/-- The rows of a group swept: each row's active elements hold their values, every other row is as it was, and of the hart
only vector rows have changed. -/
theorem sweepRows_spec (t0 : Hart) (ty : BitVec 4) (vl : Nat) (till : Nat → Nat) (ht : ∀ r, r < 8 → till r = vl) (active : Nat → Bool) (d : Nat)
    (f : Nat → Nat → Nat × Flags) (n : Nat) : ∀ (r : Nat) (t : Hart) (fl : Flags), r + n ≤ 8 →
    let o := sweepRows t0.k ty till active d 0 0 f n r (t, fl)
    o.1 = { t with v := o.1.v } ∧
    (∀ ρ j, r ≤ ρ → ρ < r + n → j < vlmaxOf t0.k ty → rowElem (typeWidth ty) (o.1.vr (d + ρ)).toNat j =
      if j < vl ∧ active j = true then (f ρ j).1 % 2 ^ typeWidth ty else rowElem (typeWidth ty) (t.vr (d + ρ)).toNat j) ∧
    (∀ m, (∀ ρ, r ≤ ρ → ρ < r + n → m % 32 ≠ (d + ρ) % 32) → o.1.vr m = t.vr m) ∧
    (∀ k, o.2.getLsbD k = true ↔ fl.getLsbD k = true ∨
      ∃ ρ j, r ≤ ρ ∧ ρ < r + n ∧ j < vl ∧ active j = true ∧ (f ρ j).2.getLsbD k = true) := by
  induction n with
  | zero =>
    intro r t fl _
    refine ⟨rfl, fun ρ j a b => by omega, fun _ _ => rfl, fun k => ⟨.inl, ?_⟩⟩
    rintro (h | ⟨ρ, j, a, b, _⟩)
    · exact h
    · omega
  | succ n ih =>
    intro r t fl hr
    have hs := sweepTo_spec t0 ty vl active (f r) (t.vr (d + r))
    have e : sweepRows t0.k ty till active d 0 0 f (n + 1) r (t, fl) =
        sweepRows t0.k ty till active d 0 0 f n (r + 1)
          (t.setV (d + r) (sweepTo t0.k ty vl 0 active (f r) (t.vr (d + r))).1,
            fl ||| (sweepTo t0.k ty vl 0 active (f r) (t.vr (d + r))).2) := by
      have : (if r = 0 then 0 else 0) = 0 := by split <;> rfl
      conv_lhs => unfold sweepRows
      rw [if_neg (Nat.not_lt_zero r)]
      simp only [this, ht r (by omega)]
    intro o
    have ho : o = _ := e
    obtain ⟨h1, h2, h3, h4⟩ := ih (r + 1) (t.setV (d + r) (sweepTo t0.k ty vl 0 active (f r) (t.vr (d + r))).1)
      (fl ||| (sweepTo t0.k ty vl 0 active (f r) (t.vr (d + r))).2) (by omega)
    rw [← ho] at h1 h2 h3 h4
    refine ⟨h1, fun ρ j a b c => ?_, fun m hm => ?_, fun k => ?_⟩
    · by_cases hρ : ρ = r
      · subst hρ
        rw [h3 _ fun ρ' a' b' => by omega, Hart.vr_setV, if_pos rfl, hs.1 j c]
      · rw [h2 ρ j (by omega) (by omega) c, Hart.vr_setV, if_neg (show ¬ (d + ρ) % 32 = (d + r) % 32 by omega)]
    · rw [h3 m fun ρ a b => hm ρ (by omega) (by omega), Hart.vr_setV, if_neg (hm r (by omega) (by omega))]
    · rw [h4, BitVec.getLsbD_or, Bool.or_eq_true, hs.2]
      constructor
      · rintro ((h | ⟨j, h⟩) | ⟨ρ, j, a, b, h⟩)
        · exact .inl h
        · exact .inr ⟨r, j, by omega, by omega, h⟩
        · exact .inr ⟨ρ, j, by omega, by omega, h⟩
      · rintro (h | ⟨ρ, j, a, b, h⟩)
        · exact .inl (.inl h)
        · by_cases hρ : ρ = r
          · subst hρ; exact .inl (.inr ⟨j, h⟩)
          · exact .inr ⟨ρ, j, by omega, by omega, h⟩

▸ **WORK REQUEST**: Each line of the entries that contains the word "Bool" should be listed.

▸ **OUTPUT OF THE EXERCISE**:
theorem sweepRows_spec (t0 : Hart) (ty : BitVec 4) (vl : Nat) (till : Nat → Nat) (ht : ∀ r, r < 8 → till r = vl) (active : Nat → Bool) (d : Nat)
    · rw [h4, BitVec.getLsbD_or, Bool.or_eq_true, hs.2]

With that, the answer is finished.